# Any apps that would help during inspections?



## mtlogcabin (Oct 23, 2018)

I was given an i-phone by my employer for work. Never had one before my flip phone was all I needed. Any suggestions for any apps that might help out when in the field? I found a lite meter but other than that not any luck.


----------



## cda (Oct 23, 2018)

You can pull up the icodes 

And show the contractor where they are wrong.



There are dB meters

Measuring apps


Have to think what else


----------



## ICE (Oct 23, 2018)

There are several apps for electrical.  What I found helpful is a web site with lots of stuff that I can use...  stuff that can be found with Google and our handouts.  I used to have a link here but I took it out.  It's a web site that I created.....Initially I built it mostly for a bunch of new inspectors that were hired.....The thing is, they never came to use it.....or even look at it......so I then had fun with it.....and still do now and then

Mine never worked well with a phone but with patience you can build one that will.


----------



## Pcinspector1 (Oct 24, 2018)

mtlog,

I've got a Simpson Strong-Tie app, a AWC connection, AWC SpanCalc, and a Beam Buddy app. I use them more in the office than in the field but use the internet connection to look up ICC codes, cuz the ICC app I've loaded doesn't work worth crap, go figure. 
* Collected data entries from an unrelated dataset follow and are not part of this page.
theorem exec_storesAt (h : exec i s = .next t) : StoresAt (storeAddrs i s) s t := by
  induction i using Instr.byFamily with
  | mov => rw [exec_mov] at h; rw [storeAddrs_mov]; exact .of_next h rfl
  | mvi => rw [exec_mvi] at h; rw [storeAddrs_mvi]; exact .of_next h rfl
  | inr => rw [exec_inr] at h; rw [storeAddrs_inr]; exact .of_next h rfl
  | dcr => rw [exec_dcr] at h; rw [storeAddrs_dcr]; exact .of_next h rfl
  | lxi => rw [exec_lxi] at h; rw [storeAddrs_lxi]; exact .of_next h (by simp)
  | inx => rw [exec_inx] at h; rw [storeAddrs_inx]; exact .of_next h (by simp)
  | dcx => rw [exec_dcx] at h; rw [storeAddrs_dcx]; exact .of_next h (by simp)
  | dad => rw [exec_dad] at h; rw [storeAddrs_dad]; exact .of_next h rfl
  | nop | rlc | rrc | ral | rar | daa | cma | stc | cmc | hlt | jmp | pchl | xchg | sphl | ei | di | inPort | outPort =>
    exact .of_next h rfl
  | movFromM => rw [exec_movFromM] at h; rw [storeAddrs_movFromM]; exact .of_read h fun _ _ => rfl
  | ldax => rw [exec_ldax] at h; rw [storeAddrs_ldax]; exact .of_read h fun _ _ => rfl
  | lda | lhld => exact .of_read h fun _ _ => rfl
  | alu op src =>
    rw [storeAddrs_alu]
    by_cases hop : op = .cmp
    · subst hop; rw [exec_alu] at h; exact .of_read h fun _ _ => rfl
    · rw [exec_alu_into s src hop] at h; exact .of_read h fun _ _ => rfl
  | movToM =>
    rw [exec_movToM] at h; rw [storeAddrs_movToM]; exact .of_store h State.memWrite_storesAt fun _ => rfl
  | stax => rw [exec_stax] at h; rw [storeAddrs_stax]; exact .of_store h State.memWrite_storesAt fun _ => rfl
  | sta | mviM => exact .of_store h State.memWrite_storesAt fun _ => rfl
  | shld => exact .of_store h State.memWrite16_storesAt fun _ => rfl
  | inrM | dcrM => exact stepMem_storesAt h
  | xthl => exact xthl_storesAt h
  | push => rw [exec_push] at h; rw [storeAddrs_push]; exact .of_store h State.push16_storesAt fun _ => rfl
  | pushPSW => exact .of_store h State.push16_storesAt fun _ => rfl
  | pop => rw [exec_pop] at h; rw [storeAddrs_pop]; exact .of_read h fun _ => State.pop16_mem
  | popPSW => exact .of_read h fun _ => State.pop16_mem
  | jcc =>
    rw [exec_jcc, jumpIf] at h
    rw [storeAddrs_jcc]
    split at h
    · exact .of_next h rfl
    · exact .of_next h rfl
  | ccc => rw [exec_ccc] at h; rw [storeAddrs_ccc]; exact callIf_storesAt h
  | rcc =>
    rw [exec_rcc, returnIf] at h
    rw [storeAddrs_rcc]
    split at h
    · exact returnFrom_storesNothing h
    · exact .of_next h rfl
  | call => exact callTo_storesAt h
  | rst => rw [exec_rst] at h; rw [storeAddrs_rst]; exact callTo_storesAt h
  | ret => exact returnFrom_storesNothing h
  | undoc08 | undoc10 | undoc18 | undoc20 | undoc28 | undoc30 | undoc38 =>
    exact undocumented_storesNothing noOperation_storesNothing h
  | undocCB => exact undocumented_storesNothing jumpAlias_storesNothing h
  | undocD9 => exact undocumented_storesNothing returnFrom_storesNothing h
  | undocDD | undocED | undocFD => exact undocumented_callAlias_storesAt h

/-- Settles O18: the addresses of the executed instruction, of the fetched one in a step, and none in a halted step. -/
theorem stepChangesAtMostTwoBytes : Obligations.StepChangesAtMostTwoBytes := by
  refine ⟨fun i s t h => ?_, fun s t h => ?_⟩
  · obtain ⟨hlength, hinside, hkeeps⟩ := exec_storesAt h
    exact ⟨hlength, hinside, hkeeps⟩
  · obtain ⟨hhalted, rfl⟩ | ⟨hrun, i, hfetch, hexec⟩ := step_eq_next h
    · exact ⟨fun _ => keepsMemBut_of_mem_eq rfl, fun hrun => by simp [hhalted] at hrun⟩
    · exact ⟨fun hhalted => by simp [hrun] at hhalted, fun _ => ⟨i, hfetch, (exec_storesAt hexec).keeps⟩⟩

end Sys2Proof.Machine

/-! ### Delivering an interrupt (60_exceptions.md R250 to R254)

Delivery is a push of `PC`, so it fits, faults and reads back as every push does. -/

namespace Sys2Proof.Machine

variable {s t : State} {vector : Int}

theorem requestInterrupt_invalid (h : vector < 0 ∨ 7 < vector) :
    requestInterrupt vector s = .fault (.invalidInterruptVector vector) := by
  rw [requestInterrupt, if_pos h]

theorem requestInterrupt_not_fits (hi : s.Inv = true) (h0 : 0 ≤ vector) (h7 : vector ≤ 7) (hinte : s.inte = true)
    (h : ¬ PushFits s) : requestInterrupt vector s = .fault (.outOfBoundsAccess (pushFaultAddr s)) := by
  rw [requestInterrupt_inte h0 h7 hinte, State.takeInterrupt, State.push16_not_fits s.pc hi h, andThen_error]

/-- What a delivered request does (60_exceptions.md R250). -/
def Delivers (vector : Int) (s t : State) : Prop :=
  Pushes s.pc s t ∧ (t.pc.toNat : Int) = 8 * vector ∧ t.inte = false ∧ t.result = .taken ∧ KeepsRegsBut [] s t ∧
    KeepsFlags s t ∧ t.halted = s.halted ∧ t.icount = s.icount ∧ KeepsIo s t

theorem requestInterrupt_delivers (hi : s.Inv = true) (h0 : 0 ≤ vector) (h7 : vector ≤ 7) (hinte : s.inte = true)
    (hfits : PushFits s) : ∃ t, requestInterrupt vector s = .next t ∧ Delivers vector s t := by
  have ⟨htwo, hsize⟩ := hfits
  have hpc : ((vectorAddr vector.toNat).toNat : Int) = 8 * vector := by
    rw [vectorAddr_toNat (by omega)]
    omega
  rw [requestInterrupt_inte h0 h7 hinte, s.takeInterrupt_fits _ htwo hsize, andThen_ok]
  exact ⟨_, rfl, pushes_of_writes hi hfits rfl rfl, hpc, rfl, rfl, keepsRegsBut_of_regs_eq rfl, rfl, rfl, rfl, rfl, rfl,
    rfl, rfl⟩

/-- Settles O9: one lemma per outcome, in the order of the checks (R248). -/
theorem interruptRequestIsDelivered : Obligations.InterruptRequestIsDelivered := fun _ _ hi =>
  ⟨requestInterrupt_invalid, fun ⟨h0, h7⟩ => requestInterrupt_dropped h0 h7,
    fun ⟨h0, h7⟩ => requestInterrupt_not_fits hi h0 h7, fun ⟨h0, h7⟩ => requestInterrupt_delivers hi h0 h7⟩

/-- Settles O10: delivery keeps `HALTED`, so every later step is one of a halted core. -/
theorem interruptDoesNotWakeAHaltedCore : Obligations.InterruptDoesNotWakeAHaltedCore := by
  refine fun s vector hi hhalted h0 h7 => ⟨fun hinte hfits => ?_, requestInterrupt_dropped h0 h7⟩
  obtain ⟨t, ht, hpush, hpc, hoff, -, -, -, hkeep, -⟩ := requestInterrupt_delivers hi h0 h7 hinte hfits
  have hstays : t.halted = true := hkeep.trans hhalted
  exact ⟨t, ht, hpush, hpc, hoff, hstays, State.afterAll_steps_of_halted hstays⟩

end Sys2Proof.Machine

/-! ### Popping what was pushed (60_exceptions.md R254; 70_reset_and_hazards.md R292)

A pop right after a push gives the word pushed and the old `SP`, whatever pushed it: a delivery, a call or a `PUSH`. -/

namespace Sys2Proof.Machine

variable {s t : State} {v : Word}

theorem pop16_after_push (hfits : PushFits s) (hpush : Pushes v s t) (hio : KeepsIo s t) :
    t.pop16 = .ok (v, t.setSp s.sp) := by
  obtain ⟨-, -, -, hcfg⟩ := hio
  obtain ⟨hpop, hv, hsp⟩ := pop_after_push hfits hpush hcfg
  rw [t.pop16_fits hpop, hv, hsp]

theorem exec_ret_after_push (hfits : PushFits s) (hpush : Pushes v s t) (hio : KeepsIo s t) :
    exec .ret t = .next ((t.setSp s.sp).retireTo v) := by
  rw [exec_taken_return (code := .z) (.inl rfl), State.returnFrom, pop16_after_push hfits hpush hio, andThen_ok]

/-- Settles O11: the return pops the `PC` that delivery pushed. -/
theorem returnFromInterruptRestoresPcAndSp : Obligations.ReturnFromInterruptRestoresPcAndSp := by
  intro s vector hi hinte hfits h0 h7
  obtain ⟨t, ht, hpush, -, hoff, -, hregs, hflags, -, -, hio⟩ := requestInterrupt_delivers hi h0 h7 hinte hfits
  exact ⟨t, _, ht, exec_ret_after_push hfits hpush hio, rfl, rfl, hoff, hregs, hflags⟩

/-- Settles O55: the return pops the address that the call pushed. -/
theorem callThenReturnGoesBack : Obligations.CallThenReturnGoesBack := by
  intro s w hi hfits
  obtain ⟨t, ht, hpush, hregs, hflags, -, hio, -, hicount, -⟩ :=
    push_inside (o := exec (.call w) s) (v := s.pc + 3) (target := fun _ => w) hi rfl hfits
  exact ⟨t, _, ht, exec_ret_after_push hfits hpush hio, rfl, rfl, hregs, hflags, congrArg (· + 1) hicount⟩

/-! #### `PUSH` and `POP` of one pair -/

/-- Writing the value a pair had changes no register. -/
theorem keepsRegsBut_setPair_pair {p : RegPair} (h : KeepsRegsBut [] s t) :
    KeepsRegsBut [] s (t.setPair p (s.pair p)) := by
  intro r hr
  by_cases hhi : r = hiReg p
  · rw [hhi, State.reg_setPair_hi, State.pair, hiByte_joinBytes]
  · by_cases hlo : r = loReg p
    · rw [hlo, State.reg_setPair_lo, State.pair, loByte_joinBytes]
    · rw [State.reg_setPair_ne _ _ hhi hlo, h r hr]

theorem push_then_pop (p : RegPair) (hi : s.Inv = true) (hfits : PushFits s) :
    ∃ t u, exec (Instr.push p) s = .next t ∧ exec (Instr.pop p) t = .next u ∧
      KeepsRegsBut [] s u ∧ KeepsFlags s u ∧ KeepsSp s u ∧ u.pc = s.pc + 2 ∧ u.icount = s.icount + 2 ∧
      u.mem.read (s.sp.toNat - 1) = s.reg (hiReg p) ∧ u.mem.read (s.sp.toNat - 2) = s.reg (loReg p) := by
  obtain ⟨t, ht, hpush, hregs, hflags, -, hio, hpc, hicount, -⟩ :=
    push_inside (target := (· + 1)) hi (exec_push s p) hfits
  have hpop : exec (Instr.pop p) t = .next (((t.setSp s.sp).setPair p (s.pair p)).retire 1) := by
    rw [exec_pop, popPair, pop16_after_push hfits hpush hio, andThen_ok]
  obtain ⟨hhigh, hlow, -, -⟩ := hpush
  refine ⟨t, _, ht, hpop, keepsRegsBut_setPair_pair (t := t.setSp s.sp) hregs, hflags, rfl, ?_,
    congrArg (· + 1) hicount, hhigh.trans (hiByte_joinBytes ..), hlow.trans (loByte_joinBytes ..)⟩
  rw [State.retire_pc, State.setPair_pc, State.setSp_pc, hpc, BitVec.add_assoc]
  rfl

/-- Writing the value a register had changes no register. -/
theorem keepsRegsBut_setReg_reg {r : Reg8} (h : KeepsRegsBut [] s t) : KeepsRegsBut [] s (t.setReg r (s.reg r)) := by
  intro j hj
  by_cases hr : j = r
  · rw [hr, State.reg_setReg_same]
  · rw [State.reg_setReg_ne _ _ hr, h j hj]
I use the *flashlight feature* a lot when looking at breaker panels and the camera to take a snap shot of a label like a solar panel on a roof. I take photos and download them to the office and file with the projects, they may come in handy in future court cases. Also I have a Fox News app for real news.

Any other apps that help?


----------



## Pcinspector1 (Oct 24, 2018)

I also take snap shots from building plans and then I have them to verify the work is to plans approved, save NEC info like bonding and SE wire requirements. I've seen a drywall guy load his stud and fire wall plans on his phone which got me thinking I can use the phone like that also.


----------



## cda (Oct 24, 2018)

You can always use the voice memo for notes to self

Or video as body camera
When contractor or inspector starts to rant and rave.


----------



## cda (Oct 24, 2018)

Altimeter app if you want to know how high or low you are 


A great one is

CamCard

You can take a picture of a business card and it saves all the info off the card, on the app


----------



## cda (Oct 24, 2018)

I also like the hippie 97.5 KWUZFM

App. Great oldies music


----------



## Rick18071 (Oct 24, 2018)

Any one know of a great electrical code app with box fill,  conduit fill, voltage drop, wire size, ambient temp, etc. for 2014 NEC?


----------



## ICE (Oct 24, 2018)

Rick18071 said:


> Any one know of a great electrical code app with box fill,  conduit fill, voltage drop, wire size, ambient temp, etc. for 2014 NEC?


Jeff has Chris Kennedy’s phone number.


----------